Dataset content Block Start

-- ==== Sys2Proof/Machine/LinkBase.lean ====
section
/-!
DEFINITION. What a link's fall and a die's reset do at once (R47 to R49, R104, R616, R731), and the lines of holders
that are lost (R617, R731).
-/

namespace Sys2Proof.Machine

/-! ## Links -/

/-- A link's number: 0 to 7 the edge links, 8 to 17 the optical ones. -/
def LinkId.ix : LinkId → Nat
  | .edge n => n.val
  | .oc n => 8 + n.val
  | .oh n => 16 + n.val

/-- The site of an end of a link: end a is CDn of En or the spindle, end b CD((n+1) mod 8) or the far die (R23). -/
def linkSite (l : Nat) (b : Bool) : Nat :=
  if l < 8 then (if b then (l + 1) % 8 + 1 else l + 1) else if b then l - 7 else 0

/-- The registers of an end of an edge link: east (1) of CDn, west (0) of CD((n+1) mod 8). -/
def edgeAt (l : Nat) (b : Bool) : Nat × Nat := if b then ((l + 1) % 8, 0) else (l, 1)

/-- R47: STATE of a link changes, and the dies that hold it raise their link event. -/
def State.linkState (s : State) (l v : Nat) : State :=
  if l < 8 then
    [false, true].foldl (fun (t : State) b =>
      let (cd, e) := edgeAt l b
      let a := R.edgeStat cd e
      if t.fld a F.edgeStat_state = v then t else (t.setFld a F.edgeStat_state v).raise (cd + 1) 0) s
  else
    let a := R.olStat (l - 8)
    if s.fld a F.olStat_state = v then s else (s.setFld a F.olStat_state v).raise 0 0

/-- R49: what an end shows of a link's active set is discarded. -/
def State.linkForget (s : State) (l : Nat) : State :=
  if l < 8 then
    [false, true].foldl (fun (t : State) b =>
      let (cd, e) := edgeAt l b
      let a := R.edgeStat cd e
      ((((t.setFld a F.edgeStat_groupsActive 0).setFld a F.edgeStat_width 0).setFld a F.edgeStat_localGood 0).setFld a
        F.edgeStat_peerGood 0).setFld a F.edgeStat_spareUsed 0) s
  else ((s.setFld (R.olStat (l - 8)) F.olStat_wgGood 0).setReg (R.olWg (l - 8)) 0).setReg (R.olSpare (l - 8)) 0

/-- R37, R48, R49: a link goes DOWN; `kick` says that it waits for an event of R39 or R41 before it trains again, and
`up` that it has been up since its ends were last reset. -/
def State.linkFall (s : State) (l : Nat) (kick up : Bool) : State :=
  ((s.setLnk l { kick := kick, upSinceReset := up }).linkForget l).linkState l 0

/-- The links of a site. -/
def linksOf (site : Nat) : List Nat :=
  if site = 0 then [] else if site ≤ 8 then [site + 7, site - 1, (site + 6) % 8] else [site + 7]

/-! ## A die enters reset -/

/-- HD_IN_SERVICE follows the host dies (R643). -/
def State.showHosts (s : State) : State :=
  s.setFld R.hostCtrl F.hostCtrl_hdInService (b2n (s.up 9) + 2 * b2n (s.up 10))

/-- A die enters reset: its links go DOWN, it leaves service, its registers and interrupt files take their reset
values, and pending messages are evaluated again (R48, R104). -/
def State.dieReset (s : State) (site : Nat) : State :=
  let d := s.die site
  let base := site * 0x1_0000_0000
  let s1 := s.setDie site { d with released := false, accepted := false, admitted := false, inService := false }
  let s2 := (linksOf site).foldl (fun (t : State) l => t.linkFall l false false) s1
  let s3 := s2.resetRegs base (base + 0x1_0000_0000)
  ((({ s3 with imsic := s3.imsic.filter (fun e => decide (e.1 < base) || decide (base + 0x1_0000_0000 ≤ e.1)) } : State).showHosts).snapGone site).msiAll

/-! ## Lost lines -/

/-- How a line of lost holders was resolved. -/
inductive Resolved where
  | dropped | recovered | poisoned
  deriving DecidableEq, Repr

/-- The bit of a directory entry that stands for a holder at a home: its own, or the far cache's. -/
def agentBitOf (n h : Nat) : BitVec 28 := agentBit ((agentOf n h).getD 27)

/-- R617: the line of holders that are lost: their copies go; a dirty line is written from a surviving copy, or its
home poisons it. -/
def State.resolveLine (s : State) (gone : List Nat) (line : Nat) : State × Resolved :=
  let n := s.home line
  let dirty := gone.any (fun h => (s.cline h line).st.dirty)
  let others := (upTo 75).filter (fun h => !gone.contains h && decide ((s.cline h line).st ≠ .i))
  let e := s.sub line
  let mask := gone.foldl (fun (m : BitVec 74) h => if h < 74 then m &&& ~~~ subBit h else m) e.mask
  let s1 := gone.foldl (fun (t : State) h => t.setCline h line {}) s
  if 2 ^ 33 ≤ line ∨ !s.cdUp n then (s1.setSub line { e with mask := mask }, .dropped)
  else if !dirty then
    let d := s1.dirEnt line
    let bits := gone.foldl (fun (m : BitVec 28) h => match agentOf n h with | some a => m &&& ~~~ agentBit a | none => m) d.sharers
    let s2 := s1.setSub line { e with mask := mask }
    (if d.st = .u then s2 else { s2 with dir := Sparse.set (fun _ => {}) s2.dir line (if d.st = .s ∧ bits = 0 then {} else { d with sharers := bits }) }, .dropped)
  else
    match others with
    | [] =>
      let pa := linePa line
      let s2 := ((s1.cwPoison pa).cwPoison (pa + 64)).setSub line {}
      (s2.setDir line .p 0 0, .poisoned)
    | o :: _ =>
      let s2 := (s1.writeBack line (s1.cline o line).val).setSub line (if mask = 0 ∧ (s1.cline xlIx line).st = .i then {} else { e with st := .s, owner := none, mask := mask })
      let s3 := others.foldl (fun (t : State) h => t.setCline h line { t.cline h line with st := .s }) s2
      (s3.setDir line .s 0 (others.foldl (fun (m : BitVec 28) h => m ||| agentBitOf n h) 0), .recovered)

/-- R617, R731: every line of holders that are lost is resolved: the poisoned lines, and how many were recovered. -/
def State.resolveLost (s : State) (gone : List Nat) : State × List Nat × Nat :=
  let lines := (gone.flatMap (fun h => (s.heldBy h).map Prod.fst)).eraseDups
  let s0 : State := { s with miss := s.miss.filter (fun m => !gone.contains m.holder) }
  lines.foldl (fun (t : State × List Nat × Nat) line =>
    match t.1.resolveLine gone line with
    | (s1, .dropped) => (s1, t.2.1, t.2.2)
    | (s1, .recovered) => (s1, t.2.1, t.2.2 + 1)
    | (s1, .poisoned) => (s1, t.2.1 ++ [line], t.2.2)) (s0, [], 0)

/-! ## Writes of many bytes -/

/-- Bytes written at a physical address by a requester at a site, cut at lines; a request that is refused leaves its
bytes unwritten. -/
def State.putBytes (s : State) (site : Nat) (tag : ReqTag) (pa : Nat) (bs : List Byte) : State :=
  (linePieces pa bs.length).foldl (fun (t : State) p =>
    let a := pa + p.1
    let part := (bs.drop p.1).take p.2
    (t.uncached site tag (a / 128) (if p.2 = 128 then .wrF (placed a part) else .wrP (placed a part) (spanOf a p.2)) true).1) s

/-- Bytes read at a physical address by a requester at a site: the bytes, or nothing when a read is refused; and
whether a codeword of them is poisoned. -/
def State.getBytes (s : State) (site : Nat) (tag : ReqTag) (pa n : Nat) : State × Option (List Byte) × Bool :=
  (linePieces pa n).foldl (fun (t : State × Option (List Byte) × Bool) p =>
    match t.2.1 with
    | none => t
    | some bs =>
      let a := pa + p.1
      match t.1.uncached site tag (a / 128) .rdNC false with
      | (s1, r) =>
        match r.st, r.val with
        | .error, _ => (s1, none, t.2.2)
        | _, some l =>
          let off := a % 128
          let lo := l.poison.getLsbD 0 && decide (off < 64)
          let hi := l.poison.getLsbD 1 && decide (64 < off + p.2)
          (s1, some (bs ++ ((toBytes 128 l.data.toNat).drop off).take p.2), t.2.2 || lo || hi)
        | _, none => (s1, none, t.2.2)) (s, some [], false)

/-- Tell Beryl. -/
def State.tell (s : State) (n : Notice) : State := { s with told := s.told ++ [n] }

end Sys2Proof.Machine
end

Dataset content Block End

## Work instruction:
Give back, word for word, only the lines above from the line holding "l).linkState l 0" to the line holding "def State.showHosts (s", both included.

## Exercise solution:
  ((s.setLnk l { kick := kick, upSinceReset := up }).linkForget l).linkState l 0

/-- The links of a site. -/
def linksOf (site : Nat) : List Nat :=
  if site = 0 then [] else if site ≤ 8 then [site + 7, site - 1, (site + 6) % 8] else [site + 7]

/-! ## A die enters reset -/

/-- HD_IN_SERVICE follows the host dies (R643). -/
def State.showHosts (s : State) : State :=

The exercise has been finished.